快速生成后缀树的McCreight算法及其实现

快速生成后缀树的McCreight算法及其实现

作者: ljs
2011-07-03
(版权所有,转载请注明)

McCreight算法(简称mcc算法)是基于蛮力法,即已知输入文本串T的内容(注:Ukkonen算法是online的,所以不要求事先知道T的全部内容),逐步缩短插入到树中的后缀长度,直到将最后一个后缀(等于末尾那个字符)插入到前面已经生成的树中为止。它与蛮力法的区别是,T的最后一个字符必须与前面的n-1个字符中的任何一个字符不同(n是T的长度),换句话说,T的最后一个字符不属于字母表(希腊字母大写SIGMA)中任何字符,这样生成的Suffix Tree的特点是,所有的后缀都终止于叶子结点,而且每个叶子结点必定对应一个后缀。也就是说,任何内部结点都不会是后缀的终止结点。这个要求是McCreight算法和Ukkonen算法的假设前提。

mcc算法的核心思想是suffix link(后缀连接)和head/tail的概念。所谓结点X的suffix link指向的结点Y,指的是如果从根结点出发到X结点终止时的字符串等于xW(其中小写字母x表示单个字符,W表示一个字符串),那么从根结点出发到Y结点终止时的字符串等于W。head[i]指的是后缀树T中,Suffix[i]与所有后缀共享的前缀中最长的前缀。



mcc算法基本流程可以描述如下:如上图所示,这里树的左枝对应插入后缀Suffix[i-1]之后的效果,v和u都是内部结点,其中v是head[i-1]对应的内部结点,u是该树枝中v的上一个内部结点(u最接近v,也可以等于v)。

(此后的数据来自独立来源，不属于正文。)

-- ==== Sys2Proof/Machine/HfpEngine.lean ====
section
/-! DEFINITION. The hexadecimal floating-point engine (spec/45_hfp_engine.md R360 to R379): FloatValues, memory images,
exact arithmetic, the one truncation `chop`, the result classification, and the primitives. -/

namespace Sys2Proof.Machine

/-! ## FloatValues (R362) -/

/-- The invariant of a register's FloatValue (R362, R379): a zero is canonical, a nonzero value has a nonzero leading
hexadecimal digit and an exponent from −77 to 63. -/
def FloatValue.wf (v : FloatValue) : Bool :=
  if v.z then decide (v.F = 0) && decide (v.e = -64)
  else decide (2 ^ 52 ≤ v.F) && decide (v.F < 2 ^ 56) && decide (-77 ≤ v.e) && decide (v.e ≤ 63)

/-- The number of hexadecimal digits of a natural number, 0 for 0. -/
def hexDigits (n : Nat) : Nat := if n = 0 then 0 else Nat.log2 n / 4 + 1

/-! ## Memory images (R363 to R366) -/

/-- `UnpackLong` (R363): normalizes exactly, raises nothing. -/
def unpackLong (w : DWord) : FloatValue :=
  let fr := (w.extractLsb' 0 56).toNat
  let k := 14 - hexDigits fr
  if fr = 0 then ⟨true, !w.getLsbD 63, 0, -64⟩
  else ⟨false, !w.getLsbD 63, fr * 16 ^ k, ((w.extractLsb' 56 7).toNat : Int) - 64 - k⟩

/-- `UnpackShort` (R364). -/
def unpackShort (w : Word) : FloatValue := unpackLong (w ++ 0#32)

/-- `PackLong` (R365): a value with an exponent below −64 is denormalized. -/
def packLong (v : FloatValue) : DWord :=
  let s : BitVec 1 := BitVec.ofBool (!v.pos)
  if v.z then s ++ 0#63
  else if v.e < -64 then s ++ 0#7 ++ BitVec.ofNat 56 (v.F / 16 ^ (-64 - v.e).toNat)
  else s ++ BitVec.ofInt 7 (v.e + 64) ++ BitVec.ofNat 56 v.F

/-- `PackShort` (R366): the high half, without rounding. -/
def packShort (v : FloatValue) : Word := (packLong v).extractLsb' 32 32

/-! ## Exact values -/

/-- An exact rational number `± num / den × 16^exp`, `den` positive: what the engine computes on before the one
truncation (R368, decision D14). -/
structure Exact where
  neg : Bool
  num : Nat
  den : Nat
  exp : Int
  deriving DecidableEq, Repr

/-- `val(v)` (R362). -/
def FloatValue.exact (v : FloatValue) : Exact :=
  if v.z then ⟨false, 0, 1, 0⟩ else ⟨!v.pos, v.F, 1, v.e - 14⟩

/-- The signed numerator of an exact value over the denominator `den × 16^(-lo)`, for an exponent not below `lo`. -/
def Exact.scaled (x : Exact) (lo : Int) : Int :=
  let m : Int := x.num * 16 ^ (x.exp - lo).toNat
  if x.neg then -m else m

/-- The exact sum. -/
def Exact.add (x y : Exact) : Exact :=
  let lo := min x.exp y.exp
  let t := x.scaled lo * y.den + y.scaled lo * x.den
  ⟨decide (t < 0), t.natAbs, x.den * y.den, lo⟩

/-- The exact negative. -/
def Exact.opp (x : Exact) : Exact := { x with neg := !x.neg }

/-- The exact product. -/
def Exact.mul (x y : Exact) : Exact := ⟨x.neg != y.neg, x.num * y.num, x.den * y.den, x.exp + y.exp⟩

/-- The exact quotient, for a nonzero divisor. -/
def Exact.div (x y : Exact) : Exact := ⟨x.neg != y.neg, x.num * y.den, x.den * y.num, x.exp - y.exp⟩

/-- Half of an exact value. -/
def Exact.half (x : Exact) : Exact := { x with den := x.den * 2 }

/-- The exponent `e` with `16^(e-1) ≤ num / den < 16^e`, for positive `num` and `den` (R368). -/
def leadExponent (num den : Nat) : Int :=
  let hn := hexDigits num
  let hd := hexDigits den
  if den * 16 ^ hn ≤ num * 16 ^ hd then (hn : Int) - hd + 1 else (hn : Int) - hd

/-- `floor(num / den × 16^k)`, `k` of either sign (R368). -/
def scaledFloor (num den : Nat) (k : Int) : Nat :=
  if 0 ≤ k then num * 16 ^ k.toNat / den else num / (den * 16 ^ (-k).toNat)

/-- `Chop(D, r)` (R368): the exact value truncated toward zero to `D` hexadecimal digits. -/
def chop (D : Nat) (x : Exact) : FloatValue :=
  if x.num = 0 then .zero
  else
    let lead := leadExponent x.num x.den
    ⟨false, !x.neg, scaledFloor x.num x.den (D - lead) * 16 ^ (14 - D), lead + x.exp⟩

/-- `T(D, v)` (R367): a short operand keeps the high 24 fraction bits. -/
def shortened (D : Nat) (v : FloatValue) : FloatValue :=
  if v.z then v else if D = 6 then { v with F := v.F / 2 ^ 32 * 2 ^ 32 } else v

/-! ## Result classification (R370) -/

/-- What a primitive returns (R360): a value for the first-operand register, a condition code, an exception. -/
structure FpResult where
  value : Option FloatValue
  cc : Option CC
  exc : Option ProgramException
  deriving DecidableEq, Repr

/-- `signcc(v)`, with zero as 0: the condition code of a FloatValue (R370, R377). -/
def ccFloat (v : FloatValue) : CC := if v.z then 0 else if v.pos then 2 else 1

/-- `Classify` (R370), with the program mask given. The two parameters that leave the condition code and the
significance condition to the primitive are `setsCC` and `sigCheck`. -/
def classify (pm : BitVec 4) (v : FloatValue) (setsCC uEnable sigCheck firstWasZero : Bool) : FpResult :=
  let cc (v : FloatValue) : Option CC := if setsCC then some (ccFloat v) else none
  if v.z then
    ⟨some v, cc v,
      if sigCheck && pm.getLsbD 0 && (!firstWasZero || Config.sigOnZeroFirstOperand) then some .significance
      else none⟩
  else if v.e > 63 then
    ⟨some { v with e := v.e - 128 }, cc v, some .exponentOverflow⟩
  else if v.e < -64 then
    if uEnable && pm.getLsbD 1 then ⟨some { v with e := v.e + 128 }, cc v, some .exponentUnderflow⟩
    else ⟨some .zero, cc .zero, none⟩
  else ⟨some v, cc v, none⟩

/-! ## Primitives -/

/-- `AddSub` (R371): the unnormalized variant differs only in never raising exponent underflow. -/
def addSub (pm : BitVec 4) (D : Nat) (a b : FloatValue) (subtract normalized : Bool) : FpResult :=
  let x := (shortened D a).exact
  let y := (shortened D b).exact
  classify pm (chop D (x.add (if subtract then y.opp else y))) true normalized true a.z

/-- `Multiply` (R372). -/
def multiplyFp (pm : BitVec 4) (Dop Dres : Nat) (a b : FloatValue) : FpResult :=
  classify pm (chop Dres ((shortened Dop a).exact.mul (shortened Dop b).exact)) false true false false

/-- `Divide` (R373): a zero divisor returns no result and raises. -/
def divideFp (pm : BitVec 4) (D : Nat) (a b : FloatValue) : FpResult :=
  if b.z then ⟨none, none, some .floatDivide⟩
  else classify pm (chop D ((shortened D a).exact.div (shortened D b).exact)) false true false false

/-- `Compare` (R374): the exact values, as a condition code. -/
def compareFp (D : Nat) (a b : FloatValue) : CC :=
  let d := (shortened D a).exact.add (shortened D b).exact.opp
  if d.num = 0 then 0 else if d.neg then 1 else 2

/-- `Halve` (R375). -/
def halve (pm : BitVec 4) (D : Nat) (b : FloatValue) : FpResult :=
  classify pm (chop D (shortened D b).exact.half) false true false false

/-- `RoundToShort` (R376): half-up on the magnitude at the 24th fraction bit. -/
def roundToShort (b : FloatValue) : FpResult :=
  if b.z then ⟨some b, none, none⟩
  else
    let F := b.F + 2 ^ 31
    let carry := decide (2 ^ 56 ≤ F)
    let F := if carry then F / 16 else F
    let e := if carry then b.e + 1 else b.e
    let v : FloatValue := ⟨false, b.pos, F / 2 ^ 32 * 2 ^ 32, e⟩
    if e > 63 then ⟨some { v with e := e - 128 }, none, some .exponentOverflow⟩ else ⟨some v, none, none⟩

/-- `LoadAndTest`, `LoadComplement`, `LoadPositive`, `LoadNegative` (R377): the operand with a new sign, also when it is
zero, and its condition code. -/
def loadSigned (D : Nat) (b : FloatValue) (sign : Bool → Bool) : FpResult :=
  let v := { shortened D b with pos := sign b.pos }
  ⟨some v, some (ccFloat v), none⟩

/-! ## Applying a primitive's result (R401 b) -/

/-- `apply(v, c, x)` (R401 b): the register, the condition code, the exception. -/
def applyFp (s : State) (r : FReg) (p : FpResult) : Result :=
  ⟨match p.value with
    | some v => setFpr s r v
    | none => s, p.cc, p.exc⟩

/-- A floating-point RR instruction (R401 a): both designations checked, then the primitive on the two registers. -/
def fpRR (r1 r2 : RegNum) (s : State) (op : FloatValue → FloatValue → FpResult) : Out :=
  finish <| withFpr r1 s fun x => withFpr r2 s fun y => applyFp s x (op (getFpr s x) (getFpr s y))

/-- A long floating-point RX instruction (R401 a, c): the second operand is a doubleword. -/
def fpRXLong (r1 x2 b2 : RegNum) (d2 : Disp) (s : State) (op : FloatValue → FloatValue → FpResult) : Out :=
  finish <| withFpr r1 s fun f1 => applyFp s f1 (op (getFpr s f1) (unpackLong (dwordAt s x2 b2 d2)))

/-- A short floating-point RX instruction (R401 a, c): the second operand is a word. -/
def fpRXShort (r1 x2 b2 : RegNum) (d2 : Disp) (s : State) (op : FloatValue → FloatValue → FpResult) : Out :=
  finish <| withFpr r1 s fun f1 => applyFp s f1 (op (getFpr s f1) (unpackShort (wordAt s x2 b2 d2)))

/-- A primitive that returns only a value. -/
def valueOnly (v : FloatValue) : FpResult := ⟨some v, none, none⟩

/-- A primitive that returns only a condition code. -/
def ccOnly (c : CC) : FpResult := ⟨none, some c, none⟩

end Sys2Proof.Machine
end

接下来在插入Suffix[i]时,先沿着u的suffix link(因为在插入完Suffix[i-1]之后,除了v可能没有suffix link外,其余的内部结点都有suffix link - 这一点可以用归纳法证明),找到树T[i-1]中的内部结点s(u)(注意:suffix link指向的结点一定都是内部结点)。这时开始进行插入Suffix[i]的操作,接下来分两步完成插入第i个后缀,第一步使用快速扫描(fast scan),沿着s(u)结点往树叶方向搜索,直到找到w结点为止,这个w结点就是v的suffix link应该指向的结点(但是此时很有可能这个suffix link还不存在),建立v到w的suffix link;第二步在找到w的基础上,使用慢速扫描(slow scan),即沿着w结点往树叶方向搜索,直到找到head[i]为止。这时就可以结束插入Suffix[i]的工作。需要注意,在fastscan和slowscan中都需要记录u'的结点位置,这样在插入下一个后缀Suffix[i+1]时可以快速jump到s(u'),从结点s(u')开始,而不需要像蛮力法那样从root结点去搜索了,这就是为什么mcc算法能够达到O(n)线性复杂度的原因。

mcc算法执行过程中,需要注意几点:
1)suffix link指向的结点一定是内部结点(包括root,别忘了root也是内部结点)。因为u结点永远都是内部结点,所以不需要给叶子结点(tail)建立suffix link。

2)只有head结点可能没有suffix link,但是其它的内部结点都已经有了指向另外一个内部结点的suffix link。如果head结点还没有suffix link, 在插入下一个后缀时该head结点的suffix link会被建立。数学归纳法可证明,除了当前的head[i]结点以外的任何内部结点都一定有suffix link。

3)fast scan的目标是找w,slow scan的目标是找head[i];在fast scan结束时,找到的w结点一定是一个内部结点(即有两个或以上孩子的分岔结点)。

4)不管是在fast scan还是slow scan阶段中,一旦新建了一个内部结点(该结点可能w,也可能是head[i]),那么应该立即结束当前后缀的插入工作。如果新建的内部结点是w,那么它也一定是head[i]结点;如果新建的内部结点不是w结点,那么说明w是已经存在的一个内部结点。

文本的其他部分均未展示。